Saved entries
=-=-=-=-=
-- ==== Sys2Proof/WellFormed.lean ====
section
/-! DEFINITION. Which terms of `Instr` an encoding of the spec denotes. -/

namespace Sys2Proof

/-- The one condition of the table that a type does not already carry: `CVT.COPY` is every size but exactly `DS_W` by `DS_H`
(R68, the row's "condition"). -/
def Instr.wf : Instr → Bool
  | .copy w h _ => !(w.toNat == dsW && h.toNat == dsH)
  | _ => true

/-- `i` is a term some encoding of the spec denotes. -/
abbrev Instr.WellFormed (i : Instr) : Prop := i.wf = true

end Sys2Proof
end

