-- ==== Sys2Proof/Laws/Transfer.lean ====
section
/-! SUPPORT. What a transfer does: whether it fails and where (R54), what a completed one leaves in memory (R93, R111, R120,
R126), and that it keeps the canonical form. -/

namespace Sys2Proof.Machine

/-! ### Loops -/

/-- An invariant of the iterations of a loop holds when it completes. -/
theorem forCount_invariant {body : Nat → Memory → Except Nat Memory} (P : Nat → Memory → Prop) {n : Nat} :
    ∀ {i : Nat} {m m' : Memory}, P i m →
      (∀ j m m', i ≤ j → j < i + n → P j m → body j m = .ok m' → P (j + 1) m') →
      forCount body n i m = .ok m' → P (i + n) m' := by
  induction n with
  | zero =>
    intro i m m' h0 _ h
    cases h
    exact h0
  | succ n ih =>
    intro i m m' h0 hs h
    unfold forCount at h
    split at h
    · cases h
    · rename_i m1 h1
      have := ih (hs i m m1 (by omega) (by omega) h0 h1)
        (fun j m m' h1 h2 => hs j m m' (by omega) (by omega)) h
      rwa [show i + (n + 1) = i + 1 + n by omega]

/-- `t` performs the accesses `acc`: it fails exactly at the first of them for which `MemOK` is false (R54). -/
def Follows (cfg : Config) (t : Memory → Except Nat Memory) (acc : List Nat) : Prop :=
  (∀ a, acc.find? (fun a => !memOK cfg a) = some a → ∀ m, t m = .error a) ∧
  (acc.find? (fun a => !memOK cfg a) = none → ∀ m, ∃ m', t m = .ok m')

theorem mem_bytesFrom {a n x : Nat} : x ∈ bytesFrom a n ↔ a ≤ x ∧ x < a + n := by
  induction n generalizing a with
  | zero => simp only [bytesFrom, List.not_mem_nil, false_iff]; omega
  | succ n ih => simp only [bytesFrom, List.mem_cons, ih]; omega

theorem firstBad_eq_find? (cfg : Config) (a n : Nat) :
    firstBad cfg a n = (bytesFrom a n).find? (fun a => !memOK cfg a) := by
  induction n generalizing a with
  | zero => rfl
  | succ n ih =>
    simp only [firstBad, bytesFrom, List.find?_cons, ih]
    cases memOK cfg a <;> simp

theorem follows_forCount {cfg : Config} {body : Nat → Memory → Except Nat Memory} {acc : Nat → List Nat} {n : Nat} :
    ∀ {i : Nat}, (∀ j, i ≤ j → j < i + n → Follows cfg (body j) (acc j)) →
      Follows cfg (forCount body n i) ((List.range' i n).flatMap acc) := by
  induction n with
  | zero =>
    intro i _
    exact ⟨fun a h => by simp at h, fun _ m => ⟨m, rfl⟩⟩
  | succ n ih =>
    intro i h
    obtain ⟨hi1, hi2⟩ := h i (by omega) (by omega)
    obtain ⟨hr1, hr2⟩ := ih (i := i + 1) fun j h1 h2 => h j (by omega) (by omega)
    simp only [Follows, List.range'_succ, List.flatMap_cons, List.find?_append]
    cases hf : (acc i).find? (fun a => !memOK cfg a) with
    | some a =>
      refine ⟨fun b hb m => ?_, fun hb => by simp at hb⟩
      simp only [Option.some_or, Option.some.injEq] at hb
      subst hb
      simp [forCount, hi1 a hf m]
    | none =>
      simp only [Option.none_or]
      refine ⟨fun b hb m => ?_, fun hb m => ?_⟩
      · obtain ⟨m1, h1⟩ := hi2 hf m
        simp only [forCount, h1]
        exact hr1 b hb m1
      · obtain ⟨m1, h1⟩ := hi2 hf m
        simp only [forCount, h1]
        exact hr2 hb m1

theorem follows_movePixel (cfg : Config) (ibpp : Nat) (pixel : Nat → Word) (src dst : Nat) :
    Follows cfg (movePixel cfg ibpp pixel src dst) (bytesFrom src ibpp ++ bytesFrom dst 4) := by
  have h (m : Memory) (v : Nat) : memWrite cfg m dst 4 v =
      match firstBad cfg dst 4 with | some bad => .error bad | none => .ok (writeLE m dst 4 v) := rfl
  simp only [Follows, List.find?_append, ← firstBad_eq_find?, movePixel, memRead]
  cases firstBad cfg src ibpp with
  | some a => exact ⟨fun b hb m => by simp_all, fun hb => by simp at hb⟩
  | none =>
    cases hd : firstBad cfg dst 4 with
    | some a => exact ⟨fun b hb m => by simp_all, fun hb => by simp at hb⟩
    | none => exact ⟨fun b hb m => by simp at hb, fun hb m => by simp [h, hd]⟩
=-=-=-=-=
**WORK REQUIRED**
Retype, exactly and in full, the lines above from the one containing "h.toNat == dsH)" through the one containing "Memory → Prop)".

**EXERCISE RESPONSE**
  | .copy w h _ => !(w.toNat == dsW && h.toNat == dsH)
  | _ => true

/-- `i` is a term some encoding of the spec denotes. -/
abbrev Instr.WellFormed (i : Instr) : Prop := i.wf = true

end Sys2Proof
end

-- ==== Sys2Proof/Laws/Transfer.lean ====
section
/-! SUPPORT. What a transfer does: whether it fails and where (R54), what a completed one leaves in memory (R93, R111, R120,
R126), and that it keeps the canonical form. -/

namespace Sys2Proof.Machine

/-! ### Loops -/

/-- An invariant of the iterations of a loop holds when it completes. -/
theorem forCount_invariant {body : Nat → Memory → Except Nat Memory} (P : Nat → Memory → Prop) {n : Nat} :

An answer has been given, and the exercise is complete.